Department of Nursing, Inje University Busan Paik Hospital, Busan, Korea.
Department of Nursing, Haeundae Bumin Hospital, Busan, Korea.
Graduate School of Public Health, Inje University, Busan, Korea.
Department of Pediatrics, Busan Paik Hospital, Inje University College of Medicine, Busan, Korea. iamgawon@hammail.net
Abstract

PURPOSE: This study was conducted to assess the effects of lights-out at nighttime on body weight, physiological variables, and behavioral status in premature infants and to provide basic data for applying lights-out at night time in premature infants. METHODS: Premature infants of over 32 weeks' corrected age were included in this study (January 2015-June 2015), and were allocated to two groups according to the lights-out at night for 5 hours: study group and control group. Lights-out was applied to the study group from midnight for five hours in a quiet environment. RESULTS: Fifty-two infants were included in the study: 26 in the study group and 26 in the control group. Growth rates of body weight, height, and head circumference were higher in the study group compared to the control group, but there were no statistical differences.
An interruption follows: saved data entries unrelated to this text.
/-- The newest pending boundary is the end of the last interval (R174). -/
theorem frameDone_outTime (c : Cfg R σ) {s : State σ} (h8 : s.frame.bndFifo.size = 8) (hb : s.frame.bndCount ≤ 8)
    (hn : 0 < s.frame.bndCount) :
    (frameDone c s).frame.outTime = Memory.read s.frame.bndFifo (s.frame.bndCount - 1) := by
  show (drainBoundaries c s.frame.bndCount _).frame.outTime = _
  obtain ⟨n, hn'⟩ : ∃ n, s.frame.bndCount = n + 1 := ⟨s.frame.bndCount - 1, by omega⟩
  rw [hn']
  exact drain_outTime c n (s := { s with frame := swapGenerations c s.videoBuf s.cycleCnt s.frame }) h8 hb
    (Nat.le_of_eq hn'.symm)

/-- FRAME_DONE emits one whole output frame for each pending boundary (R180, R182, R216). -/
theorem frameDone_events (c : Cfg R σ) (s : State σ) : ∃ evs : List Event,
    (frameDone c s).events = s.events ++ evs ∧ evs.length = s.frame.bndCount ∧
    (s.frame.outBuf.wf c = true → ∀ e ∈ evs, e.isWholeFrame c) :=
  drain_events c s.frame.bndCount { s with frame := swapGenerations c s.videoBuf s.cycleCnt s.frame }

/-- FRAME_DONE takes `APF` samples from the ring for each pending boundary (R203). -/
theorem frameDone_live {c : Cfg R σ} (hc : 0 < c.apf) {s : State σ} (h : s.ringInv c) :
    (frameDone c s).audio.live c = (s.audio.live c).drop (c.apf * s.frame.bndCount) :=
  drain_live hc s.frame.bndCount (s := { s with frame := swapGenerations c s.videoBuf s.cycleCnt s.frame })
    (Nat.le_refl _) h

end Sys2Proof.Machine
end

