-- ==== Sys2Proof/Tests/Slice0.lean ====
section
/-! SUPPORT. Tests against the words and vectors of spec/95_test_vectors.md (V1 to V51, each named at its test), the smoke
test of `Instr.wellFormed`, and a witness for the hypotheses of every statement that has some. -/

open Sys2Proof Sys2Proof.Machine

namespace Sys2Proof.Tests

-- One theorem at a time: elaborated all at once, their kernel evaluations hold too many thread stacks.
set_option Elab.async false

/-! ## Encoding (V1, and R56 for the words V1 does not list) -/

theorem test_decode_nop : decode 0x0000000000000000 = .nop := by decide +kernel
theorem test_decode_smp : decode 0x1000001000008000 = .smp 0x00 0x80 0x00 0x0010 := by decide +kernel
theorem test_decode_smp_every_field : decode 0x1000FFFB00563412 = .smp 0x12 0x34 0x56 0xFFFB := by decide +kernel
theorem test_decode_sclk : decode 0x20000000001B0F88 = .sclk 1773448 := by decide +kernel
theorem test_decode_smode : decode 0x3000000000000001 = .smode true := by decide +kernel
theorem test_decode_sccp : decode 0x4000000400030000 = .sccp 4 0x00030000 := by decide +kernel
theorem test_decode_syuv : decode 0x5000058000002000 = .syuv true 1 0x80 0x2000 := by decide +kernel
theorem test_decode_cbld : decode 0x6000000000000001 = .cbld true := by decide +kernel
theorem test_decode_cmrd : decode 0x7000070000000000 = .cmrd 0x700 := by decide +kernel
theorem test_decode_cmwr : decode 0x8000098000123456 = .cmwr 0x980 0x00123456 := by decide +kernel
theorem test_decode_rdsr : decode 0x9000000300000000 = .rdsr 3 := by decide +kernel
theorem test_decode_rst : decode 0xA000000000000000 = .rst := by decide +kernel
theorem test_decode_reservedB : decode 0xB000000000000000 = .reservedB := by decide +kernel
theorem test_decode_reservedC : decode 0xC000000000000000 = .reservedC := by decide +kernel
theorem test_decode_reservedD : decode 0xD000000000000000 = .reservedD := by decide +kernel
theorem test_decode_reservedE : decode 0xE000000000000000 = .reservedE := by decide +kernel
theorem test_decode_reservedF : decode 0xFFFFFFFFFFFFFFFF = .reservedF := by decide +kernel

/-- Reserved bits set in the words of SMP, SMODE and CMRD change nothing (R58). -/
theorem test_decode_ignores_reserved_bits :
    decode 0x1FFF0010FF008000 = decode 0x1000001000008000 ∧ decode 0x3FFFFFFFFFFFFFFE = .smode false ∧
    decode 0x7FFFE700FFFFFFFF = .cmrd 0x700 := by decide +kernel

theorem test_decodeTableWord :
    decodeTableWord 64 0x5000012000004000 = some (.syuv false 1 0x20 0x4000) ∧
    decodeTableWord 8 0x00 = some .nop ∧ decodeTableWord 72 0 = none := by decide +kernel
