-- ==== Sys2Proof/Word.lean ====
section
/-! DEFINITION. The plainest types of the GC412 model: a byte, an image bank, and splitting a number into bytes. -/

namespace Sys2Proof

/-- A byte of a frame, of an image page or of the cab link. -/
abbrev Byte := BitVec 8

/-- An image bank (R160): the 2,560 bytes of 20 pages of 128, byte `o` of page `p` at address `128 p + o`,
held as the list of the bytes that differ from the default image (R169), in rising address order. -/
abbrev Bank := List Host.Cell

/-- The byte of a number: its value modulo 256. -/
def byte (n : Nat) : Byte := BitVec.ofNat 8 n

/-- The 16-bit code of a signed number (two's complement, chapter 12). -/
def code16 (x : Int) : Nat := (x % 65536).toNat

/-- The low and the high byte of a 16-bit field, least significant first (chapter 12). -/
def bytes16 (n : Nat) : List Byte := [byte (n % 256), byte (n / 256 % 256)]

/-- Four bytes, least significant first (chapter 12). -/
def bytes32 (n : Nat) : List Byte := bytes16 (n % 65536) ++ bytes16 (n / 65536 % 65536)

end Sys2Proof
end

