-- ==== Sys2Proof/Machine/Budget.lean ====
section
/-! DEFINITION. The load budget (chapter 6): the available budget, the account, the answers and the reports. -/

namespace Sys2Proof.Machine

/-! ### Roles and kinds (R112) -/

/-- DAMPER and VALVE roles are positioned; BLOWER and STAGE roles are set (R112). -/
def positioned (r : Role) : Bool := decide (r.val < 12)

def isBlower (r : Role) : Bool := decide (12 ≤ r.val ∧ r.val < 16)

def isStage (r : Role) : Bool := decide (16 ≤ r.val)

def intakeRole : Role := 0
def recircRole : Role := 1
def filterRole : Role := 2
def valveRole : Role := 3
def blendRole (z : Fin 4) : Role := ⟨4 + z.val, by omega⟩
def outletRole (z : Fin 4) : Role := ⟨8 + z.val, by omega⟩
def blowerRole (z : Fin 4) : Role := ⟨12 + z.val, by omega⟩
def stageRole (n : Fin 4) : Role := ⟨16 + n.val, by omega⟩

/-- The zone of a blower role. -/
def zoneOf (r : Role) : Fin 4 := ⟨(r.val - 12) % 4, Nat.mod_lt _ (by decide)⟩

/-! ### The available budget (R98) -/

/-- The voltage band of a presented BATTERY_VOLTS. -/
def voltageBand (img : Bank) (p : Presented) : Band :=
  if p.valid then
    (if (bandHi img : Int) ≤ p.value then .high
     else if (bandMid img : Int) ≤ p.value then .mid
     else if (bandLo img : Int) ≤ p.value then .low
     else .critical)
  else .unknown

/-- The percentage of base_budget that a band gives. -/
def Band.percent : Band → Nat
  | .high => 100
  | .mid => 75
  | .low => 50
  | .critical => 25
  | .unknown => 50

def availFor (img : Bank) (b : Band) : Nat := baseBudget img * b.percent / 100

/-- The slot of BATTERY_VOLTS (R33). -/
def batterySlot : Fin 32 := 12

/-- The band and avail worked out again (R98). -/
def workOutAvail (img : Bank) (l : Live) : Live :=
  let band := voltageBand img (seen img l batterySlot)
  { l with budget := { l.budget with band := band, avail := availFor img band } }

/-! ### Loads (R99) -/

/-- The load of a blower or stage at a level. -/
def loadOf (img : Bank) (r : Role) (level : Nat) : Nat :=
  if isBlower r then ceilDiv (level * blowerRated img (zoneOf r)) 1000
  else if isStage r then (if level = 0 then 0 else stageCurrent img)
  else 0

def Budget.consumer (b : Budget) (r : Role) : Consumer := b.consumers.get r

def Budget.onConsumer (r : Role) (f : Consumer → Consumer) (b : Budget) : Budget :=
  { b with consumers := updateAt b.consumers r f }

/-! ### Admission (R100 to R102) -/

inductive Answer where
  | admitted
  | capped (level : Nat)
  | held
  | wait
deriving DecidableEq, Repr

/-- A MOVE or HOME is put to the budget (R100). An actuator still counted from an earlier issue is admitted without
adding load. -/
def askMotion (img : Bank) (r : Role) (b : Budget) : Answer × Budget :=
  let c := b.consumer r
  if c.commitment ≠ 0 ∨ c.commitment = motionCurrent img then (.admitted, b)
  else if b.committed + motionCurrent img ≤ b.avail then
    (.admitted, b.onConsumer r fun c => { c with commitment := motionCurrent img })
  else (.wait, b)

/-- The record of a consumer whose SET to a level is admitted: the greater of the two loads is counted (R99). -/
def admitLevel (img : Bank) (r : Role) (level : Nat) (c : Consumer) : Consumer :=
  { c with transit := some level, commitment := max (loadOf img r c.accepted) (loadOf img r level) }

/-- A SET of a stage is put to the budget (R101). -/
def askStage (img : Bank) (r : Role) (level : Nat) (b : Budget) : Answer × Budget :=
  let c := b.consumer r
  if level ≠ 0 ∧ c.accepted = 0 ∧ b.avail < b.committed - c.commitment + stageCurrent img then (.wait, b)
  else (.admitted, b.onConsumer r (admitLevel img r level))

/-- The level a blower is capped to in a room (R102). -/
def cappedLevel (img : Bank) (r : Role) (level room : Nat) : Nat :=
  min level (room * 1000 / blowerRated img (zoneOf r))

/-- A SET of a blower is put to the budget (R102). -/
def askBlower (img : Bank) (r : Role) (level : Nat) (b : Budget) : Answer × Budget :=
  let c := b.consumer r
  let rest := b.committed - c.commitment
  if level ≤ c.accepted ∨ blowerRated img (zoneOf r) = 0 ∨ rest + loadOf img r level ≤ b.avail then
    (.admitted, b.onConsumer r (admitLevel img r level))
  else
    let lower := cappedLevel img r level (b.avail - rest)
    if c.accepted < lower then (.capped lower, b.onConsumer r (admitLevel img r lower))
    else (.held, b)

/-- A SET is put to the budget. -/
def askSet (img : Bank) (r : Role) (level : Nat) (b : Budget) : Answer × Budget :=
  if isBlower r then askBlower img r level b else askStage img r level b

/-! ### The CAPPED flags (R103) -/

/-- A zone's CAPPED flag is set, BLOWER_CAPPED latched when it was clear. -/
def setCapped (z : Fin 4) (l : Live) : Live :=
  if l.budget.capped.get z then l
  else latch kBlowerCapped z.val { l with budget := { l.budget with capped := l.budget.capped.set z true } }

def clearCapped (z : Fin 4) (l : Live) : Live :=
  { l with budget := { l.budget with capped := l.budget.capped.set z false } }

/-! ### Reports (R104, R108) -/

/-- A consumer's record changed by a report, and whether its commitment was lowered, which releases load (R104). -/
def report (r : Role) (f : Consumer → Consumer) (l : Live) : Live × Bool :=
  ({ l with budget := l.budget.onConsumer r f },
    decide ((f (l.budget.consumer r)).commitment < (l.budget.consumer r).commitment))

/-- A SET was accepted by the node: the accepted level becomes the level in transit (R104). Where R108 has removed the level
in transit from under an off SET of SETTLING still in flight, the accepted level stays: the model's choice, log entry 13. -/
def acceptedSet (img : Bank) (r : Role) (c : Consumer) : Consumer :=
  let level := c.transit.getD c.accepted
  { accepted := level, transit := none, commitment := loadOf img r level }

/-- A SET ended without acceptance (R104): its commitment is worked out from the ACTIVE image of that moment (R99). Where an
activation changed the figures while the SET was in flight, R107 and R110 speak of a commitment that is kept: that the new
figure is taken is the model's choice, log entry 44. -/
def endedSet (img : Bank) (r : Role) (c : Consumer) : Consumer :=
  { c with transit := none, commitment := loadOf img r c.accepted }

/-- A MOVE or HOME ended (R104). -/
def endedMotion (c : Consumer) : Consumer := { c with commitment := 0 }

/-- The consumer of an actuator that becomes OFFLINE or FAULTED (R108): a motor's commitment goes, a blower or stage
keeps the load of its accepted level. Its commitment keeps its figure where nothing is in transit (R110). -/
def unreachable (img : Bank) (r : Role) (c : Consumer) : Consumer :=
  if positioned r then { c with commitment := 0 }
  else if c.transit.isNone then c
  else endedSet img r c

/-- The consumer of an actuator that becomes UNCERTAIN or ABSENT (R108). -/
def unknownLevel (_ : Consumer) : Consumer := { accepted := 0, transit := none, commitment := 0 }

/-- The number of stages whose accepted level is on (R130). -/
def stagesOn (b : Budget) : Nat := (allRoles.filter fun r => isStage r && (b.consumer r).accepted == 1000).length

/-! ### The shed list (R105) -/

def Budget.shedEntry (b : Budget) (r : Role) : Option ShedEntry := b.shedList.find? fun e => e.role == r

/-- An entry of the shed list ends (R107). -/
def dropShed (r : Role) (l : Live) : Live :=
  { l with budget := { l.budget with shedList := l.budget.shedList.filter fun e => e.role != r } }

/-- The expected total: the committed load once every ordered reduction has been accepted (R105). -/
def expectedTotal (img : Bank) (b : Budget) : Int :=
  (b.committed : Int)
    - (b.shedList.map fun e => ((b.consumer e.role).commitment : Int) - (loadOf img e.role e.level : Int)).sum

end Sys2Proof.Machine
end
In the physiological variables, heart rate decreased by 6.9 beats per minute in the study group, but it increased by 2.7 beats per minute in the control group (P<0.0001) during applied 5 hours at night. Anderson Behavioral State Score decreased in the study group compared to the control group (P=0.042). CONCLUSION: Lights-out at night decreased the heart rate and made the behavioral status more stable. To understand the effects of lights-out on long-term growth and development of premature infants at the highest risk of delayed growth and development, further studies with a larger number of premature infants are needed.